- _Exercise objective_
Given the material below, return only the lines starting at the line with "(clock256Hz .ch4 a).regs = a.regs := rfl" and ending at the line with "(clock256Hz .ch4 a).sweep = a.sweep := rfl", exactly as they appear.

- _Available data_
@[simp] theorem clock256Hz_ch3_regs (a : Apu) : (clock256Hz .ch3 a).regs = a.regs := rfl
@[simp] theorem clock256Hz_ch3_masterPower (a : Apu) : (clock256Hz .ch3 a).masterPower = a.masterPower := rfl
@[simp] theorem clock256Hz_ch3_waveRam (a : Apu) : (clock256Hz .ch3 a).waveRam = a.waveRam := rfl
@[simp] theorem clock256Hz_ch3_ch1 (a : Apu) : (clock256Hz .ch3 a).ch1 = a.ch1 := rfl
@[simp] theorem clock256Hz_ch3_sweep (a : Apu) : (clock256Hz .ch3 a).sweep = a.sweep := rfl
@[simp] theorem clock256Hz_ch3_ch2 (a : Apu) : (clock256Hz .ch3 a).ch2 = a.ch2 := rfl
@[simp] theorem clock256Hz_ch3_ch4 (a : Apu) : (clock256Hz .ch3 a).ch4 = a.ch4 := rfl
@[simp] theorem clock256Hz_ch3_fs (a : Apu) : (clock256Hz .ch3 a).fs = a.fs := rfl
@[simp] theorem clock256Hz_ch3_sampleTimer (a : Apu) : (clock256Hz .ch3 a).sampleTimer = a.sampleTimer := rfl
@[simp] theorem clock256Hz_ch3_left (a : Apu) : (clock256Hz .ch3 a).left = a.left := rfl
@[simp] theorem clock256Hz_ch3_right (a : Apu) : (clock256Hz .ch3 a).right = a.right := rfl

@[simp] theorem clock256Hz_ch4_regs (a : Apu) : (clock256Hz .ch4 a).regs = a.regs := rfl
@[simp] theorem clock256Hz_ch4_masterPower (a : Apu) : (clock256Hz .ch4 a).masterPower = a.masterPower := rfl
@[simp] theorem clock256Hz_ch4_waveRam (a : Apu) : (clock256Hz .ch4 a).waveRam = a.waveRam := rfl
@[simp] theorem clock256Hz_ch4_ch1 (a : Apu) : (clock256Hz .ch4 a).ch1 = a.ch1 := rfl
@[simp] theorem clock256Hz_ch4_sweep (a : Apu) : (clock256Hz .ch4 a).sweep = a.sweep := rfl
@[simp] theorem clock256Hz_ch4_ch2 (a : Apu) : (clock256Hz .ch4 a).ch2 = a.ch2 := rfl
@[simp] theorem clock256Hz_ch4_ch3 (a : Apu) : (clock256Hz .ch4 a).ch3 = a.ch3 := rfl
@[simp] theorem clock256Hz_ch4_fs (a : Apu) : (clock256Hz .ch4 a).fs = a.fs := rfl
@[simp] theorem clock256Hz_ch4_sampleTimer (a : Apu) : (clock256Hz .ch4 a).sampleTimer = a.sampleTimer := rfl
@[simp] theorem clock256Hz_ch4_left (a : Apu) : (clock256Hz .ch4 a).left = a.left := rfl
@[simp] theorem clock256Hz_ch4_right (a : Apu) : (clock256Hz .ch4 a).right = a.right := rfl

@[simp] theorem pulseClock64Hz_ch1_regs (a : Apu) : (pulseClock64Hz .ch1 a).regs = a.regs := rfl
@[simp] theorem pulseClock64Hz_ch1_masterPower (a : Apu) : (pulseClock64Hz .ch1 a).masterPower = a.masterPower := rfl
@[simp] theorem pulseClock64Hz_ch1_waveRam (a : Apu) : (pulseClock64Hz .ch1 a).waveRam = a.waveRam := rfl
@[simp] theorem pulseClock64Hz_ch1_sweep (a : Apu) : (pulseClock64Hz .ch1 a).sweep = a.sweep := rfl
@[simp] theorem pulseClock64Hz_ch1_ch2 (a : Apu) : (pulseClock64Hz .ch1 a).ch2 = a.ch2 := rfl
@[simp] theorem pulseClock64Hz_ch1_ch3 (a : Apu) : (pulseClock64Hz .ch1 a).ch3 = a.ch3 := rfl
@[simp] theorem pulseClock64Hz_ch1_ch4 (a : Apu) : (pulseClock64Hz .ch1 a).ch4 = a.ch4 := rfl
@[simp] theorem pulseClock64Hz_ch1_fs (a : Apu) : (pulseClock64Hz .ch1 a).fs = a.fs := rfl
@[simp] theorem pulseClock64Hz_ch1_sampleTimer (a : Apu) : (pulseClock64Hz .ch1 a).sampleTimer = a.sampleTimer := rfl
@[simp] theorem pulseClock64Hz_ch1_left (a : Apu) : (pulseClock64Hz .ch1 a).left = a.left := rfl
@[simp] theorem pulseClock64Hz_ch1_right (a : Apu) : (pulseClock64Hz .ch1 a).right = a.right := rfl

@[simp] theorem pulseClock64Hz_ch2_regs (a : Apu) : (pulseClock64Hz .ch2 a).regs = a.regs := rfl
@[simp] theorem pulseClock64Hz_ch2_masterPower (a : Apu) : (pulseClock64Hz .ch2 a).masterPower = a.masterPower := rfl
@[simp] theorem pulseClock64Hz_ch2_waveRam (a : Apu) : (pulseClock64Hz .ch2 a).waveRam = a.waveRam := rfl
@[simp] theorem pulseClock64Hz_ch2_ch1 (a : Apu) : (pulseClock64Hz .ch2 a).ch1 = a.ch1 := rfl
@[simp] theorem pulseClock64Hz_ch2_sweep (a : Apu) : (pulseClock64Hz .ch2 a).sweep = a.sweep := rfl
@[simp] theorem pulseClock64Hz_ch2_ch3 (a : Apu) : (pulseClock64Hz .ch2 a).ch3 = a.ch3 := rfl
@[simp] theorem pulseClock64Hz_ch2_ch4 (a : Apu) : (pulseClock64Hz .ch2 a).ch4 = a.ch4 := rfl
@[simp] theorem pulseClock64Hz_ch2_fs (a : Apu) : (pulseClock64Hz .ch2 a).fs = a.fs := rfl
@[simp] theorem pulseClock64Hz_ch2_sampleTimer (a : Apu) : (pulseClock64Hz .ch2 a).sampleTimer = a.sampleTimer := rfl
@[simp] theorem pulseClock64Hz_ch2_left (a : Apu) : (pulseClock64Hz .ch2 a).left = a.left := rfl
@[simp] theorem pulseClock64Hz_ch2_right (a : Apu) : (pulseClock64Hz .ch2 a).right = a.right := rfl

@[simp] theorem noiseClock64Hz_regs (a : Apu) : (noiseClock64Hz a).regs = a.regs := rfl
@[simp] theorem noiseClock64Hz_masterPower (a : Apu) : (noiseClock64Hz a).masterPower = a.masterPower := rfl
@[simp] theorem noiseClock64Hz_waveRam (a : Apu) : (noiseClock64Hz a).waveRam = a.waveRam := rfl
@[simp] theorem noiseClock64Hz_ch1 (a : Apu) : (noiseClock64Hz a).ch1 = a.ch1 := rfl
@[simp] theorem noiseClock64Hz_sweep (a : Apu) : (noiseClock64Hz a).sweep = a.sweep := rfl
@[simp] theorem noiseClock64Hz_ch2 (a : Apu) : (noiseClock64Hz a).ch2 = a.ch2 := rfl
@[simp] theorem noiseClock64Hz_ch3 (a : Apu) : (noiseClock64Hz a).ch3 = a.ch3 := rfl
@[simp] theorem noiseClock64Hz_fs (a : Apu) : (noiseClock64Hz a).fs = a.fs := rfl
@[simp] theorem noiseClock64Hz_sampleTimer (a : Apu) : (noiseClock64Hz a).sampleTimer = a.sampleTimer := rfl
@[simp] theorem noiseClock64Hz_left (a : Apu) : (noiseClock64Hz a).left = a.left := rfl
@[simp] theorem noiseClock64Hz_right (a : Apu) : (noiseClock64Hz a).right = a.right := rfl

@[simp] theorem lengthClocks_regs (a : Apu) : (lengthClocks a).regs = a.regs := rfl
@[simp] theorem lengthClocks_masterPower (a : Apu) : (lengthClocks a).masterPower = a.masterPower := rfl
@[simp] theorem lengthClocks_waveRam (a : Apu) : (lengthClocks a).waveRam = a.waveRam := rfl
@[simp] theorem lengthClocks_sweep (a : Apu) : (lengthClocks a).sweep = a.sweep := rfl
@[simp] theorem lengthClocks_fs (a : Apu) : (lengthClocks a).fs = a.fs := rfl
@[simp] theorem lengthClocks_sampleTimer (a : Apu) : (lengthClocks a).sampleTimer = a.sampleTimer := rfl
@[simp] theorem lengthClocks_left (a : Apu) : (lengthClocks a).left = a.left := rfl
@[simp] theorem lengthClocks_right (a : Apu) : (lengthClocks a).right = a.right := rfl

- _Response area_
@[simp] theorem clock256Hz_ch4_regs (a : Apu) : (clock256Hz .ch4 a).regs = a.regs := rfl
@[simp] theorem clock256Hz_ch4_masterPower (a : Apu) : (clock256Hz .ch4 a).masterPower = a.masterPower := rfl
@[simp] theorem clock256Hz_ch4_waveRam (a : Apu) : (clock256Hz .ch4 a).waveRam = a.waveRam := rfl
@[simp] theorem clock256Hz_ch4_ch1 (a : Apu) : (clock256Hz .ch4 a).ch1 = a.ch1 := rfl
@[simp] theorem clock256Hz_ch4_sweep (a : Apu) : (clock256Hz .ch4 a).sweep = a.sweep := rfl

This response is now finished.